Stored data entries:
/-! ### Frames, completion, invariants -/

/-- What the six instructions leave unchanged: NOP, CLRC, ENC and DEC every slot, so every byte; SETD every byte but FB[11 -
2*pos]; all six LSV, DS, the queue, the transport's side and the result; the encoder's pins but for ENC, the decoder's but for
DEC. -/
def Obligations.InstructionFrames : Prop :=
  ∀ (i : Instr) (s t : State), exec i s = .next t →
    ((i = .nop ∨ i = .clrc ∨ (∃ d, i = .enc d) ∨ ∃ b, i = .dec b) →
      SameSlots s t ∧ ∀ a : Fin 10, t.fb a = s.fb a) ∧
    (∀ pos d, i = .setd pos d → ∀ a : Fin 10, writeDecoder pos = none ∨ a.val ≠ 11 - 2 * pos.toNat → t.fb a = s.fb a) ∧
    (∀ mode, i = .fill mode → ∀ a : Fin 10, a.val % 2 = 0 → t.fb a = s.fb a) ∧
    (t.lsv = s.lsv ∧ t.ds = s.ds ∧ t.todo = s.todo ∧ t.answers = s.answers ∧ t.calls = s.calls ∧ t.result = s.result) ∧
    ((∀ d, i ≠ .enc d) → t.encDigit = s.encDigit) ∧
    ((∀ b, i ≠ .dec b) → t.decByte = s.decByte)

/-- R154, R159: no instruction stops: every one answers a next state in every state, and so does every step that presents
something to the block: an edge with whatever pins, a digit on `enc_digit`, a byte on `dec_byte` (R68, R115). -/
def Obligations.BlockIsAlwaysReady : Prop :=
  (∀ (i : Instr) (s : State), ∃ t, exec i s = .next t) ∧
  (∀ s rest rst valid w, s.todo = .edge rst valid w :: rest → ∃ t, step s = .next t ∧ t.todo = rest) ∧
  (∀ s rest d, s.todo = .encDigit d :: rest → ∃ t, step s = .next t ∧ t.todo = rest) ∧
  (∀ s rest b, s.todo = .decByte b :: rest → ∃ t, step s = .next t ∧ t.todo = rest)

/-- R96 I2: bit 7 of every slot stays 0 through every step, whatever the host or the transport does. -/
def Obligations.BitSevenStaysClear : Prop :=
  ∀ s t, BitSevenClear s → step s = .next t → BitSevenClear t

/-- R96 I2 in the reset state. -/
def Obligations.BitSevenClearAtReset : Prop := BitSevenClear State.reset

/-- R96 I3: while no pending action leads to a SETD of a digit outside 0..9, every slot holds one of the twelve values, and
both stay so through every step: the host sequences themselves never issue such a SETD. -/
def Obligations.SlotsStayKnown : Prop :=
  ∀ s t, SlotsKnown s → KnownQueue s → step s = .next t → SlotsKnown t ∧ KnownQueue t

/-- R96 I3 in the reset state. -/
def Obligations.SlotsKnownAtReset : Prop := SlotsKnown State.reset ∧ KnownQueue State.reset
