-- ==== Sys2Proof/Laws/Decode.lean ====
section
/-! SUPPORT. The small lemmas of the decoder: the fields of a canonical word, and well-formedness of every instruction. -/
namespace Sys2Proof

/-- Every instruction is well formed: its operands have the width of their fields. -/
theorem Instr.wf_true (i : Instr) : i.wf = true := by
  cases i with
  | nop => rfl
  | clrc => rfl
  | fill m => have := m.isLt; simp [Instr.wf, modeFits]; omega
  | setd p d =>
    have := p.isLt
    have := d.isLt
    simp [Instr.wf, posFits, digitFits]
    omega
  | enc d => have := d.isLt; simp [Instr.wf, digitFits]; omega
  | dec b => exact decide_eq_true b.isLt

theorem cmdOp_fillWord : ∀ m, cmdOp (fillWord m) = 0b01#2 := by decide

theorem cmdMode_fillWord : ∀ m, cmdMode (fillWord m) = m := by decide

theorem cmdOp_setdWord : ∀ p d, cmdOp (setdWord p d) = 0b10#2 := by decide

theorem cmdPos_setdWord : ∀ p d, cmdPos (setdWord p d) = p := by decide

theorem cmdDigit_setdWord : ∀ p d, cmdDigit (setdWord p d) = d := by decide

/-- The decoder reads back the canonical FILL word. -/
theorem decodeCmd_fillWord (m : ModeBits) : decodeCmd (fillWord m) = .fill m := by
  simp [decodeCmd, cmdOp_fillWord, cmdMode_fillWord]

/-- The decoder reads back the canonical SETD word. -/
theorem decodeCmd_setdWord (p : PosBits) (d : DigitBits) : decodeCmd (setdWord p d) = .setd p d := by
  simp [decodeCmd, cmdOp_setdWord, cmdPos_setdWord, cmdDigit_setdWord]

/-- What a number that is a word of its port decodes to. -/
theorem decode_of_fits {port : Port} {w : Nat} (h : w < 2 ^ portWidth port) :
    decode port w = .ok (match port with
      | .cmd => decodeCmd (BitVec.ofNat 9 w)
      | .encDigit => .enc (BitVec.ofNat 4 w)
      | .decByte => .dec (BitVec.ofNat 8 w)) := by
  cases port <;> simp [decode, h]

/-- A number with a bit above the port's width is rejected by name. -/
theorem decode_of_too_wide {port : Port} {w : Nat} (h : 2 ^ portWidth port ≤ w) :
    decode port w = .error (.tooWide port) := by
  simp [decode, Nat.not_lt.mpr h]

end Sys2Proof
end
--
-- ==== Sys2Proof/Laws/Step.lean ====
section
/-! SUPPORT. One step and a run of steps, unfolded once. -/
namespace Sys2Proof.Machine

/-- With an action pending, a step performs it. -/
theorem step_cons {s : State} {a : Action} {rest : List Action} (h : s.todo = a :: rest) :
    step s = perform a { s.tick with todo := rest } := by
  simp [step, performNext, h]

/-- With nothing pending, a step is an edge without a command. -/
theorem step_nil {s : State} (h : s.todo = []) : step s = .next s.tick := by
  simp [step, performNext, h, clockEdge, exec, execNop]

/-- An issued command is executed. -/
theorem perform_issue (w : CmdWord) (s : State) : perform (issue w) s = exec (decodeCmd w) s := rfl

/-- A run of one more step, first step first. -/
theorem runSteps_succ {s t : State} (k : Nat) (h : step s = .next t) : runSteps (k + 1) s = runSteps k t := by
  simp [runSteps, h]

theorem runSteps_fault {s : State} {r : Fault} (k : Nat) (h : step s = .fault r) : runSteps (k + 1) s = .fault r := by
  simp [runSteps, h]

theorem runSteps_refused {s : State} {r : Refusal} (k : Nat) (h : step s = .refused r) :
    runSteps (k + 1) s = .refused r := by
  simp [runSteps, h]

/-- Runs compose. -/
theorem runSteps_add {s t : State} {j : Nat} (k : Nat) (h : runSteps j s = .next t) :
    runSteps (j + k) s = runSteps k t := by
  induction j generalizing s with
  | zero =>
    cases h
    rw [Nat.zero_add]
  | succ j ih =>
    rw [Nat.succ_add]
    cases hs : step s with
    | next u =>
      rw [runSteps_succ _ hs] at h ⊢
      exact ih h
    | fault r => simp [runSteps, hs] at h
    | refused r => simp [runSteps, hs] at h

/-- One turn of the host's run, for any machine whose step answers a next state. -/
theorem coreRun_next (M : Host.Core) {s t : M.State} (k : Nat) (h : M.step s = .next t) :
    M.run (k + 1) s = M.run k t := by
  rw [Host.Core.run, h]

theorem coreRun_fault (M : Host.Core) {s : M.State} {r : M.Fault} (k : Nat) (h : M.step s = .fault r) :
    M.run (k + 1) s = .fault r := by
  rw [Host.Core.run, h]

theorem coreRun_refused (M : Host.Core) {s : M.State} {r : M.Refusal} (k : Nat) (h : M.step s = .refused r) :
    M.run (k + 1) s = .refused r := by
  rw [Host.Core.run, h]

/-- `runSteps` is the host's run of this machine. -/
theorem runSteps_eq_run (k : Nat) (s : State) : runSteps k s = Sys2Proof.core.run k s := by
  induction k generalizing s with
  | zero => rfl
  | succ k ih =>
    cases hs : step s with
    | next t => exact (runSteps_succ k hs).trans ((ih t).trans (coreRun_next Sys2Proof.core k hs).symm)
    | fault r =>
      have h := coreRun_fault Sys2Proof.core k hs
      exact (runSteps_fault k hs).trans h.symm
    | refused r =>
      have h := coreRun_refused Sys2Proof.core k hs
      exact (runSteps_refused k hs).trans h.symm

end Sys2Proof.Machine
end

## EXERCISE DIRECTIONS
Wherever "back" occurs in the records above, copy the line it sits in.

## WRITTEN REPLY
/-- The decoder reads back the canonical FILL word. -/
/-- The decoder reads back the canonical SETD word. -/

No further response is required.